Dataset excerpts START

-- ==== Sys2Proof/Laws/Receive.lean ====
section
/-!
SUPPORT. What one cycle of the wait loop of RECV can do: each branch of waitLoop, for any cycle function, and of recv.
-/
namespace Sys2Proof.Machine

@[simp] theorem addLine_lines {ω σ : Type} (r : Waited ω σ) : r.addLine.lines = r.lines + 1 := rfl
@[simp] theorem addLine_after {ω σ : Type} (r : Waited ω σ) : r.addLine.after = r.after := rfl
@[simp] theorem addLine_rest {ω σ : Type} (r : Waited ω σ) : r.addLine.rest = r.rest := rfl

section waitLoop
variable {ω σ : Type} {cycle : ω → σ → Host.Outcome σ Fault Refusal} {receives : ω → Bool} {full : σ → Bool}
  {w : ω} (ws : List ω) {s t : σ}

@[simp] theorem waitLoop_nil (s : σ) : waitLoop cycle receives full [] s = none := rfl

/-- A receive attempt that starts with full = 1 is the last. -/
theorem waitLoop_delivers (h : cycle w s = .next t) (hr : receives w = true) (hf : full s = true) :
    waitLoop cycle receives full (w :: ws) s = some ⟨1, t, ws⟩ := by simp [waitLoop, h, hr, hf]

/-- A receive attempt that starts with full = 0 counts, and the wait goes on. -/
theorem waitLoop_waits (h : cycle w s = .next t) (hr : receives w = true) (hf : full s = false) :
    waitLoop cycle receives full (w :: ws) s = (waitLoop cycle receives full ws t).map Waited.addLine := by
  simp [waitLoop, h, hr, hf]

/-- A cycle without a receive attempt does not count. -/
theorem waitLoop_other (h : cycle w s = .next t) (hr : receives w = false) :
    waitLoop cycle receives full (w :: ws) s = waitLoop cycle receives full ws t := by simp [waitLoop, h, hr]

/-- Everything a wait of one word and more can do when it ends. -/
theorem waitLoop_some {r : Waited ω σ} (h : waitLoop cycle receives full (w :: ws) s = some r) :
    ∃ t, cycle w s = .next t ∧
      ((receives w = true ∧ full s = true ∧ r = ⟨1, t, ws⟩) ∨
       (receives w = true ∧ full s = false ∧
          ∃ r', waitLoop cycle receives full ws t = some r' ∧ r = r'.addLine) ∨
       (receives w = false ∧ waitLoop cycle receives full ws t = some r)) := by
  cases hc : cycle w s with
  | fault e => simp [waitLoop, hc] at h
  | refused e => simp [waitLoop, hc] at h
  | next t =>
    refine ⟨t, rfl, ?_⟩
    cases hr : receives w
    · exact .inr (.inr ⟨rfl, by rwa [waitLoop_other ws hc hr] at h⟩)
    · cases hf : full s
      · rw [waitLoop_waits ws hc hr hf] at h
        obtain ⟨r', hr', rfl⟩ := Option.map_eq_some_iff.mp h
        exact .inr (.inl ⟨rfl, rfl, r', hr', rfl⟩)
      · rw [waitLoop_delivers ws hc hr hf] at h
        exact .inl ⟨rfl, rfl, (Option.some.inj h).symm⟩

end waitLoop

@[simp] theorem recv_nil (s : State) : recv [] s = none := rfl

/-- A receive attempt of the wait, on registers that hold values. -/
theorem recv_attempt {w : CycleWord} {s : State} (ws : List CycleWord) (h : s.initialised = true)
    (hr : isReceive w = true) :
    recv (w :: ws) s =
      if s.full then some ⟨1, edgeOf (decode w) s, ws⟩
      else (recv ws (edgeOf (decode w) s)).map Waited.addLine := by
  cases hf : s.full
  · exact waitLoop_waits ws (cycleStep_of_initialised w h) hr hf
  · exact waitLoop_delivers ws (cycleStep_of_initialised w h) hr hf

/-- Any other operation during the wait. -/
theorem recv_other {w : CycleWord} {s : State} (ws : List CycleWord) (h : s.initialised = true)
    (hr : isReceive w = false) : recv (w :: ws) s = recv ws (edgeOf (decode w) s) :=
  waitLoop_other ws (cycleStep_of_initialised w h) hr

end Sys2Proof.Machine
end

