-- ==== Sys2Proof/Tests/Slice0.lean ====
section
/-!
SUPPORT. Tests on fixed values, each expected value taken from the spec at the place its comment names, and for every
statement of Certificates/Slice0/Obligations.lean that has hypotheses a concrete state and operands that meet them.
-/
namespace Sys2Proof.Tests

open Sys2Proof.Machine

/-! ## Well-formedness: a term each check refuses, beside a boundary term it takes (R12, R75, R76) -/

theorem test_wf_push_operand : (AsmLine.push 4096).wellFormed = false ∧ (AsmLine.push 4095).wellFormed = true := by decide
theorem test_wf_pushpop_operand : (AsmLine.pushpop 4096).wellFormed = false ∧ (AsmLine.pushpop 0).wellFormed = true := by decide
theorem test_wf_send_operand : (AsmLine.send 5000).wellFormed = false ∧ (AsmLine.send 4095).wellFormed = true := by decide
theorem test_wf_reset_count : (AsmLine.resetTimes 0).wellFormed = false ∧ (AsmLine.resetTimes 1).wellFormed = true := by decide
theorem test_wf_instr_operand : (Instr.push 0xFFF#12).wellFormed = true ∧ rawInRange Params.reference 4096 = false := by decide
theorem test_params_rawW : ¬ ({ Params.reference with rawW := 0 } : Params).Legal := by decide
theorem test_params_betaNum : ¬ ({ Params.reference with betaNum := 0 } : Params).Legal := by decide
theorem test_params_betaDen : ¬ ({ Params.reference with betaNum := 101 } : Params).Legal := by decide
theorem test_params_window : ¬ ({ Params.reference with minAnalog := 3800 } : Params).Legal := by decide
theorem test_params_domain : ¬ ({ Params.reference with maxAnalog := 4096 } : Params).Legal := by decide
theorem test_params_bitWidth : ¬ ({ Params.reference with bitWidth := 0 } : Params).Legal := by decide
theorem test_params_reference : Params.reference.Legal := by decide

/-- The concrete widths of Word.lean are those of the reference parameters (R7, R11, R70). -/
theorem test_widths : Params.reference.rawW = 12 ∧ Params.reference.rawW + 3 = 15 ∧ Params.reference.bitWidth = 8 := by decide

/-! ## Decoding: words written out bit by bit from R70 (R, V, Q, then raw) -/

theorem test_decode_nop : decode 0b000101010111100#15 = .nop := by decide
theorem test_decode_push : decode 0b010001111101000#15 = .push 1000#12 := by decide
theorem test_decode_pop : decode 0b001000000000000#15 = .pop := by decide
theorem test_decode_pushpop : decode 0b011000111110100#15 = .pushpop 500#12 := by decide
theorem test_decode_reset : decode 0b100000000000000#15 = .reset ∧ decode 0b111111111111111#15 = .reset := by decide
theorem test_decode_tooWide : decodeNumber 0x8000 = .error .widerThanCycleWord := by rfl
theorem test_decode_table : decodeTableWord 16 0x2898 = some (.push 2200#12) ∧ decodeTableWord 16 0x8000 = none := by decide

Dataset excerpts END
Dataset excerpts START

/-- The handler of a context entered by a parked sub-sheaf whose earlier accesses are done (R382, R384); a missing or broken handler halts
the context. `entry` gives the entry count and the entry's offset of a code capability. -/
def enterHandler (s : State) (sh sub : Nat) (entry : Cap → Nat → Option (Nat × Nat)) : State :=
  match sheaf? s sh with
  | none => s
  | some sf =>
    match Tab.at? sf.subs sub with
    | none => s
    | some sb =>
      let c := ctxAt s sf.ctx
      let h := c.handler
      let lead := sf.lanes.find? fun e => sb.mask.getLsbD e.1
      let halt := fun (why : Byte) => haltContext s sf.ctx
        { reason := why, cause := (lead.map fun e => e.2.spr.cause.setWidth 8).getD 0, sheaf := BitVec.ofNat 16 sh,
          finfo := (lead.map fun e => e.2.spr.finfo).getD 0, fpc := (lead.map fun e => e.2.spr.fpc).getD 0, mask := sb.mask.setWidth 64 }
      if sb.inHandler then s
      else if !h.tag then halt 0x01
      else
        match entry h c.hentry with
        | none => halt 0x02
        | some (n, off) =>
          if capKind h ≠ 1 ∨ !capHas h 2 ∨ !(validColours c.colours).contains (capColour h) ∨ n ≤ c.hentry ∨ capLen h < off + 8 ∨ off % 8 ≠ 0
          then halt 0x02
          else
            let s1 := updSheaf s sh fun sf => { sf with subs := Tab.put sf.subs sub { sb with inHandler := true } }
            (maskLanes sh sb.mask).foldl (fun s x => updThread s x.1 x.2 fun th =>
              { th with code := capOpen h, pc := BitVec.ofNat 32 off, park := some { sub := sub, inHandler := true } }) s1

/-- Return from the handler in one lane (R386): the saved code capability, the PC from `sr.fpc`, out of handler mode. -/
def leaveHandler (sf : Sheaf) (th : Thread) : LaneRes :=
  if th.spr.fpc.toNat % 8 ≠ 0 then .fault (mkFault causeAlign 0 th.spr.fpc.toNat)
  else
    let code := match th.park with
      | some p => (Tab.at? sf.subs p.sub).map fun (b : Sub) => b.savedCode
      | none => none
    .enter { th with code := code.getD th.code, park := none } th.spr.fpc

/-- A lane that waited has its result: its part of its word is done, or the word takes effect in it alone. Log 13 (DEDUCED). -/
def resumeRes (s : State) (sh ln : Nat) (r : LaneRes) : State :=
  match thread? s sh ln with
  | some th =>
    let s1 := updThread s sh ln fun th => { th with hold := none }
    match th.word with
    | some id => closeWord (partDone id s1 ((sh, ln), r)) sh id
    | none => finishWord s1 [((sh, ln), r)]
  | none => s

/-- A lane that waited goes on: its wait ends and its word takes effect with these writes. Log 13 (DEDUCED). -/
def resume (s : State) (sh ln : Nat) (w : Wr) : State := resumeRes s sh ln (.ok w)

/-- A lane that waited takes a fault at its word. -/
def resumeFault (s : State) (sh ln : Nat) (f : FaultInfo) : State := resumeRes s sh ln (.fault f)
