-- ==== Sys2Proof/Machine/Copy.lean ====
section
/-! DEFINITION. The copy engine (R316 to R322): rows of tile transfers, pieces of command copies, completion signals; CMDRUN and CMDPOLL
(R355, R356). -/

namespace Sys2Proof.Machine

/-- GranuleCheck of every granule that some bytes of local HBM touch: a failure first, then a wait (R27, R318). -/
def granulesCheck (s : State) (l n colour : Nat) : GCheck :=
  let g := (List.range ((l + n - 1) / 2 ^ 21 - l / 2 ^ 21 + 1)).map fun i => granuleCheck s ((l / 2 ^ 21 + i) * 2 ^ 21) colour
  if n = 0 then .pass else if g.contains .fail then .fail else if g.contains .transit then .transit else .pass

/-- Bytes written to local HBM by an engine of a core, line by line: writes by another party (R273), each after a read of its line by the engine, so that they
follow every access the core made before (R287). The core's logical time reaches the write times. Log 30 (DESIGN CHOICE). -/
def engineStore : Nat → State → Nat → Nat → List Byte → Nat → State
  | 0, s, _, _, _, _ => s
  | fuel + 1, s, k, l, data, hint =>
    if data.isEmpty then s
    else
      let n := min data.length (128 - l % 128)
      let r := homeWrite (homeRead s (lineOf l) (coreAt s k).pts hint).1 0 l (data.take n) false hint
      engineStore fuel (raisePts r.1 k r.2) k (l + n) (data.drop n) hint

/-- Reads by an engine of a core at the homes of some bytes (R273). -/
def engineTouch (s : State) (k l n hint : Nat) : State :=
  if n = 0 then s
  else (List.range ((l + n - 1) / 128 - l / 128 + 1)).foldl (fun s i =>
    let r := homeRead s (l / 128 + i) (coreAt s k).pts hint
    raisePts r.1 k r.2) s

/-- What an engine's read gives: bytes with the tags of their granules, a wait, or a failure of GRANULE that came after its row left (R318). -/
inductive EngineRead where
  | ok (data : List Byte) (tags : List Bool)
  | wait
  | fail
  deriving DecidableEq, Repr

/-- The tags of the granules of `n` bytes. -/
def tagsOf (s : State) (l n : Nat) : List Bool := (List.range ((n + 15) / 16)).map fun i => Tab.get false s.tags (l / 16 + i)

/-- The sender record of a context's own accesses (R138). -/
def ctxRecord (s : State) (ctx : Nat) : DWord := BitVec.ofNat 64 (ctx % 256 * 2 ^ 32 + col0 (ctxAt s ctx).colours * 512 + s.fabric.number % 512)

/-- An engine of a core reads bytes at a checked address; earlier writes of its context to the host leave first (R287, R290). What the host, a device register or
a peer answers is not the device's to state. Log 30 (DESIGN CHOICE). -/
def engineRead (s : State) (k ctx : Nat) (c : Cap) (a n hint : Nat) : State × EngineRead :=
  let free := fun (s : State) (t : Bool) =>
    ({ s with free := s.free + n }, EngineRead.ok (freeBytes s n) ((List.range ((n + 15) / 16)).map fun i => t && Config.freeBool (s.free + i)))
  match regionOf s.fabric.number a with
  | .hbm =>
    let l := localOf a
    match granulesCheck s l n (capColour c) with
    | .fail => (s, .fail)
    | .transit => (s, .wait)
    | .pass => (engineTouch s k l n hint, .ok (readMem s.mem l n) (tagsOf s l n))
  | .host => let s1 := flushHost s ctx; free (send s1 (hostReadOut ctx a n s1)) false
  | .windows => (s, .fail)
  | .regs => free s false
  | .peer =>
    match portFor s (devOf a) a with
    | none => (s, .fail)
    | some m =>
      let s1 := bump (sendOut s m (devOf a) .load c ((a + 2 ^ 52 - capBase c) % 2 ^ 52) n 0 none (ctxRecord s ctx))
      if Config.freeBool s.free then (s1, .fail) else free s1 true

Dataset excerpts END
Dataset excerpts START

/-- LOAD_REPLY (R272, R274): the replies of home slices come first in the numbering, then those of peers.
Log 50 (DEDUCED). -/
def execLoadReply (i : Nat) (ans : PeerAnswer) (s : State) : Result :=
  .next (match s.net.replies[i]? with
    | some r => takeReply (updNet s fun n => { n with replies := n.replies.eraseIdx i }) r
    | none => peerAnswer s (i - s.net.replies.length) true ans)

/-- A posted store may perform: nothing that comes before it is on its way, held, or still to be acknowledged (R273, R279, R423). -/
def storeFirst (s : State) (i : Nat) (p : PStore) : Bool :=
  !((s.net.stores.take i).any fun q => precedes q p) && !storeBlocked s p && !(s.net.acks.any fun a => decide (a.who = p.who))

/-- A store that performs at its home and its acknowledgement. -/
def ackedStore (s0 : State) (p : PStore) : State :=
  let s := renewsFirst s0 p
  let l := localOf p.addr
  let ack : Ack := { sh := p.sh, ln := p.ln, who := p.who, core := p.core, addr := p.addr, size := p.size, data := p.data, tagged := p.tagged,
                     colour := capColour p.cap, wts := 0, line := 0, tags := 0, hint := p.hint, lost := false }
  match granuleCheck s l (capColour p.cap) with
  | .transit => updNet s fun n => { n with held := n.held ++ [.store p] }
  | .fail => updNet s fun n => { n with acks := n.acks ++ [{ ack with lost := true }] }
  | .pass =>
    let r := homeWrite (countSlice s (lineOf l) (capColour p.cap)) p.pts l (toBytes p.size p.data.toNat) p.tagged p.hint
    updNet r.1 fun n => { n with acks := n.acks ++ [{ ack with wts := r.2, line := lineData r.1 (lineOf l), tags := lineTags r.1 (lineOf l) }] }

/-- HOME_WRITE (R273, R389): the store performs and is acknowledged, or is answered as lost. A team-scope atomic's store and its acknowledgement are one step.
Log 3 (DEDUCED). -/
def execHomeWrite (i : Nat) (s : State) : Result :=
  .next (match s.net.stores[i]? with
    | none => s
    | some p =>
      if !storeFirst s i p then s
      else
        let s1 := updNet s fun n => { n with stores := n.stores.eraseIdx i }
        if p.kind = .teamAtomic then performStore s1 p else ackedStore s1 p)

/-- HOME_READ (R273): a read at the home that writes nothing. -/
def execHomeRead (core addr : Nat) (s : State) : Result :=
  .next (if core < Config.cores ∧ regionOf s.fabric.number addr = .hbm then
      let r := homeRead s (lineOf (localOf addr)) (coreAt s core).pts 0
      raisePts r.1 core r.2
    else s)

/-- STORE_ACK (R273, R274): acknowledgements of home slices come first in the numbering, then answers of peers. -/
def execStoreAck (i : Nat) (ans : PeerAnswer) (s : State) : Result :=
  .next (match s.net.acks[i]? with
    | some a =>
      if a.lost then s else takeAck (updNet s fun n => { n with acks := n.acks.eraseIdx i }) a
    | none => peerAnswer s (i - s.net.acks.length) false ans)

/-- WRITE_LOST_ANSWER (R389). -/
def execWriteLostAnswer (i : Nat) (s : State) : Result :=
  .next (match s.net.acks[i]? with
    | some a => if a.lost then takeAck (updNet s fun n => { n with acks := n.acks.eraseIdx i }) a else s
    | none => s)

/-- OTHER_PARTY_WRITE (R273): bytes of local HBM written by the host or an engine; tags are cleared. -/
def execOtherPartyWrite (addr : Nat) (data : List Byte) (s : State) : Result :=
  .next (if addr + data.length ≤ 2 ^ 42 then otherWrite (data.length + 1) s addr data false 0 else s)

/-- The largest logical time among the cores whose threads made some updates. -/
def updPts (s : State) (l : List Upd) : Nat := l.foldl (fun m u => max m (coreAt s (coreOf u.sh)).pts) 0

Dataset excerpts END

Description of the task: Return, word for word, the lines of the data above from the line with "let l := localOf p.addr" through the line with "n with held", inclusive.

Output:
  let l := localOf p.addr
  let ack : Ack := { sh := p.sh, ln := p.ln, who := p.who, core := p.core, addr := p.addr, size := p.size, data := p.data, tagged := p.tagged,
                     colour := capColour p.cap, wts := 0, line := 0, tags := 0, hint := p.hint, lost := false }
  match granuleCheck s l (capColour p.cap) with
  | .transit => updNet s fun n => { n with held := n.held ++ [.store p] }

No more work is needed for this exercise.